Beth Am Women: Medical Marijuana

Medical Marijuana as Mitzvah*

Selected for the Women of Reform Judaism 2001
Or Ami "Light Of My People" Award for Special Achievement

The purpose of the Beth Am Women's Medical Marijuana Project is to educate faith communities. Judaism's mitzvot to show compassion for the sick and to seek social justice make medical marijuana an important issue for all Jews. Current US Federal Law classifies marijuana as a Schedule I substance. This means that, under US law, cannabis has no recognized medical value and is defined as having a high potential for abuse. This classification makes it illegal for doctors to prescribe marijuana and makes scientific research difficult to conduct.

Despite this prohibition, there is a longstanding and growing movement to make marijuana available for people suffering from AIDS, cancer, multiple sclerosis and other grave diseases. This is because many people who have these diseases find that smoking and ingesting marijuana offers relief from many of these conditions, their symptoms, and the side effects of prescribed medication. There is a compelling body of clinical research to support this anecdotal experience (see especially Marijuana: The Forbidden Medicine by Dr. Lester Grinspoon, Harvard Professor Emeritus, published by Yale University Press).

Medical marijuana is a complex, emotional issue, deeply intertwined with the US government's War on Drugs. Our current policies on medical marijuana have made it a crime for sufferers of disease to use or for their care-givers to provide this source of comfort and healing. Our tradition teaches us that this is wrong.
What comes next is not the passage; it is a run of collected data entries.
/-- ACCEPT of the generic forms in IDLE, for every `ksb` (R82, R201, R206, R207). -/
def Obligations.AcceptGenericForms : Prop :=
  ∀ (s : State) (ksb : Ksb), s.phase = .idle → ∀ op : Op,
    exec (match op with | .encrypt => .encrypt ksb | .decrypt => .decrypt ksb) s =
      .next (if ksb = 128 then acceptedAs op ksb 4#4 10#4 s
        else if ksb = 192 then acceptedAs op ksb 6#4 12#4 s
        else if ksb = 256 then acceptedAs op ksb 8#4 14#4 s
        else rejectedAs op ksb s)

/-- InvalidKeySize (R202, R222): STATUS and PHASE beside what every ACCEPT latches; NK, NR, KIDX, UPC, STATE, W and
OUT are not written; the response offered has status 1 and no block. -/
def Obligations.InvalidKeySizeTaken : Prop :=
  ∀ (s : State) (ksb : Ksb), s.phase = .idle → ksb ≠ 128 → ksb ≠ 192 → ksb ≠ 256 →
    exec (.encrypt ksb) s = .next (rejectedAs .encrypt ksb s) ∧
    exec (.decrypt ksb) s = .next (rejectedAs .decrypt ksb s) ∧
    ∀ op, rspStatus (rejectedAs op ksb s) = 1#1 ∧ rspBlock (rejectedAs op ksb s) = none ∧
      offered (rejectedAs op ksb s) = some .invalidKeySize

/-- A command while PHASE is not IDLE is turned away with no effect, and `cmd_ready` is 0 (R201, R256). -/
def Obligations.BusyCommandHasNoEffect : Prop :=
  ∀ (s : State) (ksb : Ksb), s.phase ≠ .idle → cmdReady s = false ∧
    ∀ i, i ∈ [Instr.encrypt128, .encrypt192, .encrypt256, .decrypt128, .decrypt192, .decrypt256, .encrypt ksb,
      .decrypt ksb] → exec i s = .next s

/-- The bus packing (R54): byte k of an n-byte bus is bits [8(n-1-k)+7 : 8(n-1-k)], and packing and unpacking are
inverse to each other. -/
def Obligations.BusPacking : Prop :=
  ∀ (n : Nat) (bus : BitVec (8 * n)) (v : Bytes n),
    (∀ (k : Nat) (h : k < n) (i : Nat), i < 8 → (busBytes n bus)[k].getLsbD i = bus.getLsbD (8 * (n - 1 - k) + i)) ∧
    (∀ (k : Nat) (h : k < n) (i : Nat), i < 8 → (busOf v).getLsbD (8 * (n - 1 - k) + i) = v[k].getLsbD i) ∧
    busOf (busBytes n bus) = bus ∧ busBytes n (busOf v) = v

/-- RESPOND and the wait in DONE (R204), with no reset and nothing on a function unit's bus (log 5): with a ready host
the response (STATUS, OUT) is taken and PHASE is IDLE; with no ready host the core waits; no register but PHASE
changes. -/
def Obligations.DoneRespondsOrWaits : Prop :=
  ∀ s : State, s.phase = .done → s.pins.rst = false → s.fnIn = none →
    rspValid s = true ∧
    (s.pins.rspReady = true →
      (s.status = .ok →
        step s = .next (hostTurn { s with phase := .idle, received := s.received ++ [.ok s.out] })) ∧
      (s.status = .invalidKeySize →
        step s = .next (hostTurn { s with phase := .idle, received := s.received ++ [.invalidKeySize] }))) ∧
    (s.pins.rspReady = false → step s = .next (hostTurn s))

/-- IDLE (R201), with no reset and nothing on a function unit's bus (log 5): with no command the core does nothing;
with one it is accepted. -/
def Obligations.IdleAcceptsOrWaits : Prop :=
  ∀ s : State, s.phase = .idle → s.pins.rst = false → s.fnIn = none →
    cmdReady s = true ∧
    (s.pins.cmdValid = false → step s = .next (hostTurn s)) ∧
    (s.pins.cmdValid = true → step s = .next (hostTurn (accept (opOfCode s.pins.cmdOp) (portKsb s) s)))

/-! ### Reset -/

/-- The RESET step (R250, R251): whatever else could happen, PHASE is IDLE, `cmd_ready` is 1, no response is offered,
and the host has received nothing for a command cut off. -/
def Obligations.ResetStep : Prop :=
  ∀ s : State, s.pins.rst = true → ∃ t, step s = .next t ∧ t.phase = .idle ∧ cmdReady t = true ∧
    rspValid t = false ∧ offered t = none ∧ t.received = s.received

/-- Right after reset (R36, R252): PHASE is IDLE, so `cmd_ready` is 1 and `rsp_valid` 0, and a command offered then is
accepted in the very next step, at every KSB_W. -/
def Obligations.ResetState : Prop :=
  State.reset.phase = .idle ∧ cmdReady State.reset = true ∧ rspValid State.reset = false ∧
  ∀ (w : Nat) (p : Pins), p.rst = false → p.cmdValid = true →
    ∃ t, step { State.reset with ksbW := w, pins := p } = .next t ∧ (t.phase = .kexp ∨ t.phase = .done) ∧
      t.ksb = p.cmdKsb % 2 ^ w

/-! ### The whole machine -/

/-- Who writes what (R22, R25, R26, R28, R29, R30, R35), over every step that is not a reset: a register changes only
in the phase, and at the position, whose step writes it. -/
def Obligations.WritersOfRegisters : Prop :=
  ∀ s t : State, step s = .next t → s.pins.rst = false →
    (t.key ≠ s.key ∨ t.blk ≠ s.blk ∨ t.op ≠ s.op ∨ t.ksb ≠ s.ksb ∨ t.status ≠ s.status →
      s.phase = .idle ∧ s.pins.cmdValid = true) ∧
    (t.nk ≠ s.nk ∨ t.nr ≠ s.nr → s.phase = .idle ∧ s.pins.cmdValid = true ∧ decodeKsb (portKsb s) ≠ none) ∧
    (t.w ≠ s.w → s.phase = .kexp) ∧
    (t.state ≠ s.state → s.phase = .run) ∧
    (t.out ≠ s.out → s.phase = .run ∧ s.upc.toNat = 4 * s.nr.toNat + 1) ∧
    (t.kidx ≠ s.kidx → s.phase = .kexp ∨ (s.phase = .idle ∧ s.pins.cmdValid = true)) ∧
    (t.upc ≠ s.upc → s.phase = .run ∨ (s.phase = .kexp ∧ s.kidx.toNat = 4 * (s.nr.toNat + 1) - 1)) ∧
    (t.received ≠ s.received → s.phase = .done ∧ s.pins.rspReady = true)

/-- The phase changes are those of R27 and no others, but for reset. -/
def Obligations.PhaseTransitions : Prop :=
  ∀ s t : State, step s = .next t → s.pins.rst = false → t.phase ≠ s.phase →
    (s.phase = .idle ∧ t.phase = .kexp ∧ s.pins.cmdValid = true ∧ decodeKsb (portKsb s) ≠ none) ∨
    (s.phase = .idle ∧ t.phase = .done ∧ s.pins.cmdValid = true ∧ decodeKsb (portKsb s) = none) ∨
    (s.phase = .kexp ∧ t.phase = .run ∧ s.kidx.toNat = 4 * (s.nr.toNat + 1) - 1) ∨
    (s.phase = .run ∧ t.phase = .done ∧ s.upc.toNat = 4 * s.nr.toNat + 1) ∨
    (s.phase = .done ∧ t.phase = .idle ∧ s.pins.rspReady = true)

/-- With no reset and nothing on a function unit's bus (log 5), the counters add exactly 1 and never wrap (R28, R29,
R33): KIDX stays at most 60, UPC at most 58. -/
def Obligations.CountersAdvance : Prop :=
  ∀ s : State, SequencerInv s → s.pins.rst = false → s.fnIn = none →
    (s.phase = .kexp → ∃ t, step s = .next t ∧ t.kidx.toNat = s.kidx.toNat + 1 ∧ t.kidx.toNat ≤ 60) ∧
    (s.phase = .run → ∃ t, step s = .next t ∧ t.upc.toNat = s.upc.toNat + 1 ∧ t.upc.toNat ≤ 58)

/-- The invariant of the sequencer holds after reset, and KSB holds a pattern of KSB_W bits, at every KSB_W; the latter
rests on the zero the model chose for KSB (log 1). -/
def Obligations.InvAtReset : Prop :=
  SequencerInv State.reset ∧ ∀ w : Nat, KsbFits { State.reset with ksbW := w }

/-- Every step keeps the invariant of the sequencer (R26, R39), reset and the host's turn included; and every step
leaves KSB a pattern of KSB_W bits and leaves the parameter KSB_W alone (R20, D5; log 11). -/
def Obligations.InvKept : Prop :=
  (∀ s t : State, SequencerInv s → step s = .next t → SequencerInv t) ∧
  (∀ s t : State, KsbFits s → step s = .next t → KsbFits t ∧ t.ksbW = s.ksbW)

/-- The core never stops (R203, R221, R234): from every state of the invariant, whatever the wires carry, the step
answers a next state. -/
def Obligations.NeverStops : Prop :=
  ∀ s : State, SequencerInv s → FnLegal s → ∃ t, step s = .next t

/-- In KEXP and RUN, with no reset and nothing on a function unit's bus (log 5), every step of the core brings DONE
one step nearer (R177, R203): the count is the one of R177. -/
def Obligations.RemainingDecreases : Prop :=
  ∀ s : State, SequencerInv s → s.pins.rst = false → s.fnIn = none → (s.phase = .kexp ∨ s.phase = .run) →
    ∃ t, step s = .next t ∧ remaining t + 1 = remaining s ∧ (remaining t = 0 ↔ t.phase = .done)

/-- No port value but `rst` influences a KEXP or RUN step (R203). -/
def Obligations.HostCannotInterfere : Prop :=
  ∀ (s t : State) (p : Pins) (ps : List Pins), (s.phase = .kexp ∨ s.phase = .run) → s.pins.rst = false →
    p.rst = false → step s = .next t →
    ∃ t', step { s with pins := p, plan := ps } = .next t' ∧ t = { t' with pins := t.pins, plan := t.plan }

/-- What a step does depends on no data byte: not on KEY, BLK, STATE, W or OUT (R261). -/
def Obligations.SequenceIndependentOfData : Prop :=
  ∀ (s : State) (key : KeyBytes) (blk st out : Block) (w : Schedule),
    action { s with key := key, blk := blk, state := st, w := w, out := out } = action s

/-- A command from IDLE to DONE (R205, R177), with no reset to come and nothing on a function unit's bus (log 5):
after its steps the response offered is Command(op, ksb, key, block), a function of the four values on the port and of
nothing else in the state. -/
def Obligations.CommandComputes : Prop :=
  ∀ s : State, s.phase = .idle → s.pins.cmdValid = true → s.fnIn = none → NoReset s →
    ∃ t : State, Host.Core.run core (stepsToDone (portKsb s)) s = .next t ∧
      offered t = some (command (opOfCode s.pins.cmdOp) (portKsb s) (busBytes 32 s.pins.cmdKey)
        (busBytes 16 s.pins.cmdBlock)) ∧
      t.received = s.received

/-- A command to its end (R177, R200, R204), with no reset to come and nothing on a function unit's bus (log 5): with
a host that stays ready, RESPOND included it takes 88, 104 or 120 steps, 2 with an invalid key size, and gives exactly
one response. -/
def Obligations.CommandAnswered : Prop :=
  (∀ s : State, s.phase = .idle → s.pins.cmdValid = true → s.fnIn = none → NoReset s → s.pins.rspReady = true →
    (∀ p ∈ s.plan, p.rspReady = true) →
    ∃ t : State, Host.Core.run core (stepsToDone (portKsb s) + 1) s = .next t ∧ t.phase = .idle ∧
      t.received = s.received ++ [command (opOfCode s.pins.cmdOp) (portKsb s) (busBytes 32 s.pins.cmdKey)
        (busBytes 16 s.pins.cmdBlock)]) ∧
  stepsToDone 128 + 1 = 88 ∧ stepsToDone 192 + 1 = 104 ∧ stepsToDone 256 + 1 = 120 ∧
  (∀ ksb : Ksb, ksb ≠ 128 → ksb ≠ 192 → ksb ≠ 256 → stepsToDone ksb + 1 = 2)

/-- Round trip (R207): for every key, valid key size and block, decrypting what encrypting gives is the block, and the
other way. -/
def Obligations.RoundTrip : Prop :=
  ∀ (ksb : Ksb) (key : KeyBytes) (b c : Block),
    (command .encrypt ksb key b = .ok c → command .decrypt ksb key c = .ok b) ∧
    (command .decrypt ksb key b = .ok c → command .encrypt ksb key c = .ok b)

/-- Call isolation (R37, R205): two idle cores of one KSB_W that are offered the same command, with no reset to come
and nothing on a function unit's bus (log 5), whatever their registers still hold from earlier commands, offer the
same response. -/
def Obligations.ResidueUnobservable : Prop :=
  ∀ s s' : State, s.ksbW = s'.ksbW → s.phase = .idle → s'.phase = .idle → s.pins = s'.pins → s.plan = s'.plan →
    s.fnIn = none → s'.fnIn = none → s.pins.cmdValid = true → NoReset s →
    ∃ t t' : State, Host.Core.run core (stepsToDone (portKsb s)) s = .next t ∧
      Host.Core.run core (stepsToDone (portKsb s)) s' = .next t' ∧
      offered t = offered t' ∧ (offered t).isSome = true

/-- The width of keySizeBits is open (R7: "any value ≥ 9 gives the same behaviour on the values it can hold"): where a
value on the port fits both widths, a step of a core with KSB_W = `w` is the same step. The RESET step is left out
only because it makes KSB a free pattern of the core's own width (R250; log 2). -/
def Obligations.KsbWidthIsOpen : Prop :=
  ∀ (s : State) (w : Nat), s.pins.rst = false → s.pins.cmdKsb < 2 ^ s.ksbW → s.pins.cmdKsb < 2 ^ w →
    step { s with ksbW := w } = (match step s with
      | .next t => .next { t with ksbW := w }
      | .fault f => .fault f
      | .refused r => .refused r)

end
end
The ultimate goal of this effort, which led to the 1999 adoption of a Women of Reform Judaism Health Issues resolution , is to help inform people so that United States and Canada will change a policy that undermines the authority of doctors to treat their patients in a humane manner.


*Mitzvot (plural of 'mitzvah') are the Jewish arena for knowing and experiencing God. Rather than relying on contemplation, Judaism has placed primary value on doing as the principal path for serving God. Mitzvot translate the lofty principles of the Torah into the tangible acts of caring individuals and righteous societies -- feeding the hungry, freeing the captive, observing Shabbat(the Sabbath), honoring our parents. Those sacred deeds embody the conviction that we best imitate God through sacred deeds of love.
 F
rom Bradley Shavit Artson, It's a Mitzvah! Step-by-Step to Jewish Living, Behrman House, Inc, 1995.